━━━ DATA

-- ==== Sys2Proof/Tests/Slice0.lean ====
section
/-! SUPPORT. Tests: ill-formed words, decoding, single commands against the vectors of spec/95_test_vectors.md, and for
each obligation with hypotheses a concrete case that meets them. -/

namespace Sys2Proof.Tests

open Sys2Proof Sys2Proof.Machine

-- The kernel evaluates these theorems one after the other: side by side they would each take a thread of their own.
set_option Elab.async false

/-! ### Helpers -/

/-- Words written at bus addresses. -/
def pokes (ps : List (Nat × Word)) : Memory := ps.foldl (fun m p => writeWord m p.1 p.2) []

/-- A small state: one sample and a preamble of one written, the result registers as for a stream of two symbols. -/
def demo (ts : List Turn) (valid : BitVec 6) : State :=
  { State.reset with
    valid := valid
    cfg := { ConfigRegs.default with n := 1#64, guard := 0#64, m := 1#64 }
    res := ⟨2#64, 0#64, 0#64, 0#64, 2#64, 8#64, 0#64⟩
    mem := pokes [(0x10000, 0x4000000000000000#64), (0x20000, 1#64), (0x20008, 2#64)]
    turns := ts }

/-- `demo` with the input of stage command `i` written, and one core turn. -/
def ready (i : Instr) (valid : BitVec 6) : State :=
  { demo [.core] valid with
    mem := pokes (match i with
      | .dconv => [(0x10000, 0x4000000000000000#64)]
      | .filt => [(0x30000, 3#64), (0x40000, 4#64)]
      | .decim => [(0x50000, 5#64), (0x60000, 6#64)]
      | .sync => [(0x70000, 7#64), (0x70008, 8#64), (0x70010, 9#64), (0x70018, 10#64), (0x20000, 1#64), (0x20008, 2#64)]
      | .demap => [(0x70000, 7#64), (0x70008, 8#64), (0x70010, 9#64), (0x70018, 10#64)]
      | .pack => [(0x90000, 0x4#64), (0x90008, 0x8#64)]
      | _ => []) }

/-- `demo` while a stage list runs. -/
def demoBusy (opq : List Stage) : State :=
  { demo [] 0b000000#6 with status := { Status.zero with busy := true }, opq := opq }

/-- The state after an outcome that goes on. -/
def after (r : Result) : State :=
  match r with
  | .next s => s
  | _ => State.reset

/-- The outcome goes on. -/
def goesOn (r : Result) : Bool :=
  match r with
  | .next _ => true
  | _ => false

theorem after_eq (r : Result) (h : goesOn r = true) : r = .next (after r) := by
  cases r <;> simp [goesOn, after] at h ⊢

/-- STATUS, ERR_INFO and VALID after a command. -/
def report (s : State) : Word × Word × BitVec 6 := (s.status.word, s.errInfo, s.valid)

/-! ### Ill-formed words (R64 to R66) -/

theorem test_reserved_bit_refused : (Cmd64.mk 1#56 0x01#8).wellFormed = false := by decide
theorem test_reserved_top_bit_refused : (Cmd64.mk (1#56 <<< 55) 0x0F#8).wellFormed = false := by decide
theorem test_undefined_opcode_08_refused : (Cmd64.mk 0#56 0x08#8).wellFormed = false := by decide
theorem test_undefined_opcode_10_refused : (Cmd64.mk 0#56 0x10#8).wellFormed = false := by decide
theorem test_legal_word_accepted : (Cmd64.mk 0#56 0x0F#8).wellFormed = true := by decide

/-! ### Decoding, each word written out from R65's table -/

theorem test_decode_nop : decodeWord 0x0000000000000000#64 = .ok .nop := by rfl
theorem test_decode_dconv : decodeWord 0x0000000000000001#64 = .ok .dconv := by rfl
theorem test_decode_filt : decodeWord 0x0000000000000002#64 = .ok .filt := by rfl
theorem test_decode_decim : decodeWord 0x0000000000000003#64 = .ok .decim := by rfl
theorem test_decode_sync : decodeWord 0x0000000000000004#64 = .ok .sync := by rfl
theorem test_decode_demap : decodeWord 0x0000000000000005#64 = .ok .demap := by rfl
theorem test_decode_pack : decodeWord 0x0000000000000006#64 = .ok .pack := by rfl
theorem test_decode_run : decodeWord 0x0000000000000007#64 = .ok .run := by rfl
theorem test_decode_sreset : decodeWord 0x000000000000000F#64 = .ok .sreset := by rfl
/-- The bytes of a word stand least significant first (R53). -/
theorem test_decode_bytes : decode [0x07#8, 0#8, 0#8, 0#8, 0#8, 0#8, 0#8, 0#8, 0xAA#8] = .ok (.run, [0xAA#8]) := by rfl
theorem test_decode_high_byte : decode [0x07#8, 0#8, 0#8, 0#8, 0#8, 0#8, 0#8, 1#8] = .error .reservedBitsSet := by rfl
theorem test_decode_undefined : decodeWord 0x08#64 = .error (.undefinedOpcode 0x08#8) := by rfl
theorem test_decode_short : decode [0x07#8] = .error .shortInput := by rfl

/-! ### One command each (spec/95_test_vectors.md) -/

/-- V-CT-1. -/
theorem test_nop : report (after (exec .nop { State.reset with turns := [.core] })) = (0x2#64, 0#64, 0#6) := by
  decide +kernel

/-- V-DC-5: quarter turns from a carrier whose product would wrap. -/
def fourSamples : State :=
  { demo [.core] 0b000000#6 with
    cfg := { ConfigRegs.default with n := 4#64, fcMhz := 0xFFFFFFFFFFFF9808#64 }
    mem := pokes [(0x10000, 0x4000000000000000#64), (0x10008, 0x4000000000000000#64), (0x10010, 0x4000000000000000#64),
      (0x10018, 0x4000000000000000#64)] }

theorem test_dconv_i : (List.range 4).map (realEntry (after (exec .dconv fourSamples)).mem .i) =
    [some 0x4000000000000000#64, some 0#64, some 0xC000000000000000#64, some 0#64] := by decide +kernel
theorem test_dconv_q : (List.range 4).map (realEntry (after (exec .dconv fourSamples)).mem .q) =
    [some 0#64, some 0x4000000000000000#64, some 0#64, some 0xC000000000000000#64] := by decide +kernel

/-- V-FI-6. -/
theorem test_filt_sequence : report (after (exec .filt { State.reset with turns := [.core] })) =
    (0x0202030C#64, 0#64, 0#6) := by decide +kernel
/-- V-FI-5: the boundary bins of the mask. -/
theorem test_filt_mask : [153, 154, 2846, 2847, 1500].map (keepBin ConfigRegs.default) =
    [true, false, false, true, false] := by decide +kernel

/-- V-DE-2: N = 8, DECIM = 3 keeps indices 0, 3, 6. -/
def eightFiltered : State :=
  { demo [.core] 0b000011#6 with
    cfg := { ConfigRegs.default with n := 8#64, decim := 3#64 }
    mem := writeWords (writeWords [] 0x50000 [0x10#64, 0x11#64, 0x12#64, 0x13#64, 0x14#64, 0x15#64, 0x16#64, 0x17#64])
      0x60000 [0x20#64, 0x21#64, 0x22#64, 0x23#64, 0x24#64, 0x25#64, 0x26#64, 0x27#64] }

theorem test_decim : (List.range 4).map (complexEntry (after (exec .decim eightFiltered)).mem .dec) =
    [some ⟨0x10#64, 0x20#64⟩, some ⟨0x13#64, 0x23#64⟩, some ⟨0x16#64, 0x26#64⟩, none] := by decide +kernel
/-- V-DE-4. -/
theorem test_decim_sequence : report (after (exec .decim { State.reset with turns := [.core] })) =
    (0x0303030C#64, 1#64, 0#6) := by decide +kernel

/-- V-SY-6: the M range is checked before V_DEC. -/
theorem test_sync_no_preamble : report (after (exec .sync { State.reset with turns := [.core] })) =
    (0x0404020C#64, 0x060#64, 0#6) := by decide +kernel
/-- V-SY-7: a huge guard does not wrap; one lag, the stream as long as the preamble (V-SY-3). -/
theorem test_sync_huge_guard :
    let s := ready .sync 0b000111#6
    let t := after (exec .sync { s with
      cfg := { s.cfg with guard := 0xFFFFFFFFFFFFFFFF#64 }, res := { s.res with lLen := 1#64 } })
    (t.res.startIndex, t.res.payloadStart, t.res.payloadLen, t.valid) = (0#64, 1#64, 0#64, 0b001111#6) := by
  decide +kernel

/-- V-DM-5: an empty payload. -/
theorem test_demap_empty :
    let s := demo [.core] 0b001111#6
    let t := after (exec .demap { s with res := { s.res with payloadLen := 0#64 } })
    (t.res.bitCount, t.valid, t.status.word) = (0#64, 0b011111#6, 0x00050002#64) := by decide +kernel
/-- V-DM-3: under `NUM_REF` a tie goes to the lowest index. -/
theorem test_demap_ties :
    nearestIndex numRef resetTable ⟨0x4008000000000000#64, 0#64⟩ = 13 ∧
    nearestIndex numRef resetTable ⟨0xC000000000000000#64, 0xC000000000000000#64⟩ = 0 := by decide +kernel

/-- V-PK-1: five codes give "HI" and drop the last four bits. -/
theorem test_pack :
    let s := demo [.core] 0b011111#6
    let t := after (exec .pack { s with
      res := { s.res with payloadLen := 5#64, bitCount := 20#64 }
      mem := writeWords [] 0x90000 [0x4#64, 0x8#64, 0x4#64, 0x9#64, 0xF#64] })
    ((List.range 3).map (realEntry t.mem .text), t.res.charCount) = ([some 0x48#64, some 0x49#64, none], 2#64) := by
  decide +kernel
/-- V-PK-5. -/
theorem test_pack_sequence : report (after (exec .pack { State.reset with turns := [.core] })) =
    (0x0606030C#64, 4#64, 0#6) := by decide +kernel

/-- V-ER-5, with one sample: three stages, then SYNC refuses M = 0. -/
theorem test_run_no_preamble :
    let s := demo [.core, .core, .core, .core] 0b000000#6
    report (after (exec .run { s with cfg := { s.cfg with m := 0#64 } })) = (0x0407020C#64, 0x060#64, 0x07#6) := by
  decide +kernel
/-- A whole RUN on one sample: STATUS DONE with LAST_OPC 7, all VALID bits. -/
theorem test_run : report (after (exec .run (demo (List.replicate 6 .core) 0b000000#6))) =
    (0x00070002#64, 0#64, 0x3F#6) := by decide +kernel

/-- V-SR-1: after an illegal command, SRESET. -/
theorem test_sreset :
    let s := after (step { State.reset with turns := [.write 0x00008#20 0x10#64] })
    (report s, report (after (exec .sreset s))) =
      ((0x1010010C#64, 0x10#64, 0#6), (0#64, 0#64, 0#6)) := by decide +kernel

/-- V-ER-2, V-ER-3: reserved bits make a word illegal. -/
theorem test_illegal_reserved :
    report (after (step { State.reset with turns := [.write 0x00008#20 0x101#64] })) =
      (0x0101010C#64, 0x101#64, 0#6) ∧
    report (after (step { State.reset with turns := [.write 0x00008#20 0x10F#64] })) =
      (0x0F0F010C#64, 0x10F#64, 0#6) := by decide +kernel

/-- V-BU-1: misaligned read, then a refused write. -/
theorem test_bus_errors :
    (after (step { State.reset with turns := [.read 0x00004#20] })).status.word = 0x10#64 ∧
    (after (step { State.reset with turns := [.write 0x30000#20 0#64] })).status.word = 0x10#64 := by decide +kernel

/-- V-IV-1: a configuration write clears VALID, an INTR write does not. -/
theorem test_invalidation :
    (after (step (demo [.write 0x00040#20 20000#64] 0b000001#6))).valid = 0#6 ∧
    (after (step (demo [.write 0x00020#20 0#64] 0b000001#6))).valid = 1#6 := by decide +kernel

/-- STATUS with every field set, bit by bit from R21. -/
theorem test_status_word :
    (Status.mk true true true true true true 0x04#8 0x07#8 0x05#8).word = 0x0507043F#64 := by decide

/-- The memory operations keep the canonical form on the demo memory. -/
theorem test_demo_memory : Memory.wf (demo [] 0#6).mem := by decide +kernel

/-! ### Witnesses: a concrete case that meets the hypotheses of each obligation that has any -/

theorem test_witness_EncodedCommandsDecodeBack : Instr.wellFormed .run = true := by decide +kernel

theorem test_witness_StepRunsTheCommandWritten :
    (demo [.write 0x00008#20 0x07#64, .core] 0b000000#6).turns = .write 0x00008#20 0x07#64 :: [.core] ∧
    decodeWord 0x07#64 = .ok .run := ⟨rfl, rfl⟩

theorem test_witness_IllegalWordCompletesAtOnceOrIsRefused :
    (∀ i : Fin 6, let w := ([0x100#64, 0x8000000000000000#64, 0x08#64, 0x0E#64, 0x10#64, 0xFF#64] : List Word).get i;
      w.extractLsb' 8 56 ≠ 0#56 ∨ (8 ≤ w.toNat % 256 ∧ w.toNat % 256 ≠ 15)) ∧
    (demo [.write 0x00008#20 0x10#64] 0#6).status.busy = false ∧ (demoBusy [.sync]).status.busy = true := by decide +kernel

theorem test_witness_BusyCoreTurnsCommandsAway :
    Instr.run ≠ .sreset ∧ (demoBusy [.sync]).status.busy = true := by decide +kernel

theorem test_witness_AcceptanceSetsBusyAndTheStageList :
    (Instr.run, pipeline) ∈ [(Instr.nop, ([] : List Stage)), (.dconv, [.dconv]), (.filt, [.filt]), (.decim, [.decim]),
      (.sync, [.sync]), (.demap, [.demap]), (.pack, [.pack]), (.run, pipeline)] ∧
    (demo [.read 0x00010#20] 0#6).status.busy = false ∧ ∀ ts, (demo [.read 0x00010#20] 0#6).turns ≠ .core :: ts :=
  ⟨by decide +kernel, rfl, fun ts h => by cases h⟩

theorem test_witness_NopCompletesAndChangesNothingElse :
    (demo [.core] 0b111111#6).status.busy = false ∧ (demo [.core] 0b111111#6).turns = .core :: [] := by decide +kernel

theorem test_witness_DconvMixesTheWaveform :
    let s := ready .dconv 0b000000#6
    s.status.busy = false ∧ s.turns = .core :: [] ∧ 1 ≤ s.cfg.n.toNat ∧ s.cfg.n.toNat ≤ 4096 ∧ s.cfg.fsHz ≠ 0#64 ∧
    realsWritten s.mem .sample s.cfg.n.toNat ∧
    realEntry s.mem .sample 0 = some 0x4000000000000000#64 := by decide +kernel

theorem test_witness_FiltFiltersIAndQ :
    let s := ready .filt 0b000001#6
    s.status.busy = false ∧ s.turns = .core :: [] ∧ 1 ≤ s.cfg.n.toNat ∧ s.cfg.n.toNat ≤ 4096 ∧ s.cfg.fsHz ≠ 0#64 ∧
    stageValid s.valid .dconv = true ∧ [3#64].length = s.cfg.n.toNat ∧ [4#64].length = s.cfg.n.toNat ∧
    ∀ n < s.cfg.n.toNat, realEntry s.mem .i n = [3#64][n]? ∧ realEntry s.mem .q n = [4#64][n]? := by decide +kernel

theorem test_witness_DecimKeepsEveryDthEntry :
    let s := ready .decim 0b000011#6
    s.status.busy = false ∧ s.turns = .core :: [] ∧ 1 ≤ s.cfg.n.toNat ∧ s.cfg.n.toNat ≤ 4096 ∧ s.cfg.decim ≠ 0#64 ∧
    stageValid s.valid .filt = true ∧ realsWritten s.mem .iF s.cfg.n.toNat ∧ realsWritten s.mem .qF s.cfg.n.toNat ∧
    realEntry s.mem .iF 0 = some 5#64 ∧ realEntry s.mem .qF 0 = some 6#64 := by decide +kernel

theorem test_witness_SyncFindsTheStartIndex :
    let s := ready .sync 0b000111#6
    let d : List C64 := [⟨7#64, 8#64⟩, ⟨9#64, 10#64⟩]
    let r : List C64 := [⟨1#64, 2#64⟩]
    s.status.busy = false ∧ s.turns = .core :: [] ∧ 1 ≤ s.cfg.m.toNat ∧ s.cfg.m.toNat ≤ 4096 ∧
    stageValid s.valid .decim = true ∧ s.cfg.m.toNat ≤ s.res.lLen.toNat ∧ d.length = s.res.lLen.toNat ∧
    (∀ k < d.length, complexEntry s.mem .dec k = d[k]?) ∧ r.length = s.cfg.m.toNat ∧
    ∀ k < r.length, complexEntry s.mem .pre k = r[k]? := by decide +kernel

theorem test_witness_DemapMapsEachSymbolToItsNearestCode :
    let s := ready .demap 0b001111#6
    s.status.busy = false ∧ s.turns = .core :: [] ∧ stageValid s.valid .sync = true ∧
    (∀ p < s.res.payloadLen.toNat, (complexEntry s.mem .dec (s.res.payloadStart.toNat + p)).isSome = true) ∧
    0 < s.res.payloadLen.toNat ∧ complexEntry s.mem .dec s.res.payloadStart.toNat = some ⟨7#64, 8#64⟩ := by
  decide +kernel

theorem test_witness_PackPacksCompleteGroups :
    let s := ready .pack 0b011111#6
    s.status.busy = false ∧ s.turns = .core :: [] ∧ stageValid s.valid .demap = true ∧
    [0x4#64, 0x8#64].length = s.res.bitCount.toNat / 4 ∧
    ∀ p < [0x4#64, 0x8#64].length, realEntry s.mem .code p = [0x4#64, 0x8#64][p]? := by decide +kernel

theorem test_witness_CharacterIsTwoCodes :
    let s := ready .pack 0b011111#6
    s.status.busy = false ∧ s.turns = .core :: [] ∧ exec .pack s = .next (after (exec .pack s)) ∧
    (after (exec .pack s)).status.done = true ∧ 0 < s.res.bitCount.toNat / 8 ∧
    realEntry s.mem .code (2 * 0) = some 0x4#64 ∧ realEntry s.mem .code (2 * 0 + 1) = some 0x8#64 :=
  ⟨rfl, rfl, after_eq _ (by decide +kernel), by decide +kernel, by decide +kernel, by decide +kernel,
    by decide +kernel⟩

━━━━━━
━━━ DATA

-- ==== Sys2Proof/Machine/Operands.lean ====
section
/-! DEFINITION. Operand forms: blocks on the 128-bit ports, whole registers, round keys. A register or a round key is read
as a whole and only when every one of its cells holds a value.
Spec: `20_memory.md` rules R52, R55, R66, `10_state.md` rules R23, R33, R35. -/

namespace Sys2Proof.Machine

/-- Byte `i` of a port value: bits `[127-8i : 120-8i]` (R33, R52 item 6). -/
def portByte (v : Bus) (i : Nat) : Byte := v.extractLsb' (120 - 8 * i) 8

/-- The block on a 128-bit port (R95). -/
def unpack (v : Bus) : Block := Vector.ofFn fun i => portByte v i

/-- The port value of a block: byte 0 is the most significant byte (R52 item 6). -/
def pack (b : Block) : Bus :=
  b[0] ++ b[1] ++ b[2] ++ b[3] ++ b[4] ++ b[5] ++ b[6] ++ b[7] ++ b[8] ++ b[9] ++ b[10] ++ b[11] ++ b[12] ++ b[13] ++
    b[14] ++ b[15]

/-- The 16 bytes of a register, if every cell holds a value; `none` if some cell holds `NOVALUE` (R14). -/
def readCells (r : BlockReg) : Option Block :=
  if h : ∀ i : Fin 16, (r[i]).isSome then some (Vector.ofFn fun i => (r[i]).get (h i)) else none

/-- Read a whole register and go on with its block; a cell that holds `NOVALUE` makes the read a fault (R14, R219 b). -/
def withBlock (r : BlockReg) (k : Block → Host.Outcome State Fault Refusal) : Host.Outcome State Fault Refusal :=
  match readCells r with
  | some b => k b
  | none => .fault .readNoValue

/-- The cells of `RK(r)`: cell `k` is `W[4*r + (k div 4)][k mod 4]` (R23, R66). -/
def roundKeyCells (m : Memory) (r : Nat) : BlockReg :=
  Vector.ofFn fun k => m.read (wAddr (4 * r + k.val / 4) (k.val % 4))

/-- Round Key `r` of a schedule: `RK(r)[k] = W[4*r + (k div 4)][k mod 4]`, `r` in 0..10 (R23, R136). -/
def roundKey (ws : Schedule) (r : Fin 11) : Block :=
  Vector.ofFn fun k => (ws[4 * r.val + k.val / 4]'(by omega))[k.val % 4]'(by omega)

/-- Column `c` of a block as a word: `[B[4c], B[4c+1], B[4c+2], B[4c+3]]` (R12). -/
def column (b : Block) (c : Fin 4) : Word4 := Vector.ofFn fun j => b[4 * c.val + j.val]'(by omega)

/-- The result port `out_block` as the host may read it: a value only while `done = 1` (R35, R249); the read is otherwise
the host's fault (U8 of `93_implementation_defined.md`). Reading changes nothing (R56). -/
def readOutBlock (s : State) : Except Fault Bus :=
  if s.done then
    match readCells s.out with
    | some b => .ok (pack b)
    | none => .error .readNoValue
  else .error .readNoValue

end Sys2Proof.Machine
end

━━━━━━

ASSIGNMENT | Using the listing above, pick out each line that contains the word "match", then copy it.

RESPONSE |
    mem := pokes (match i with
  match r with
  match r with
  match readCells r with
    match readCells s.out with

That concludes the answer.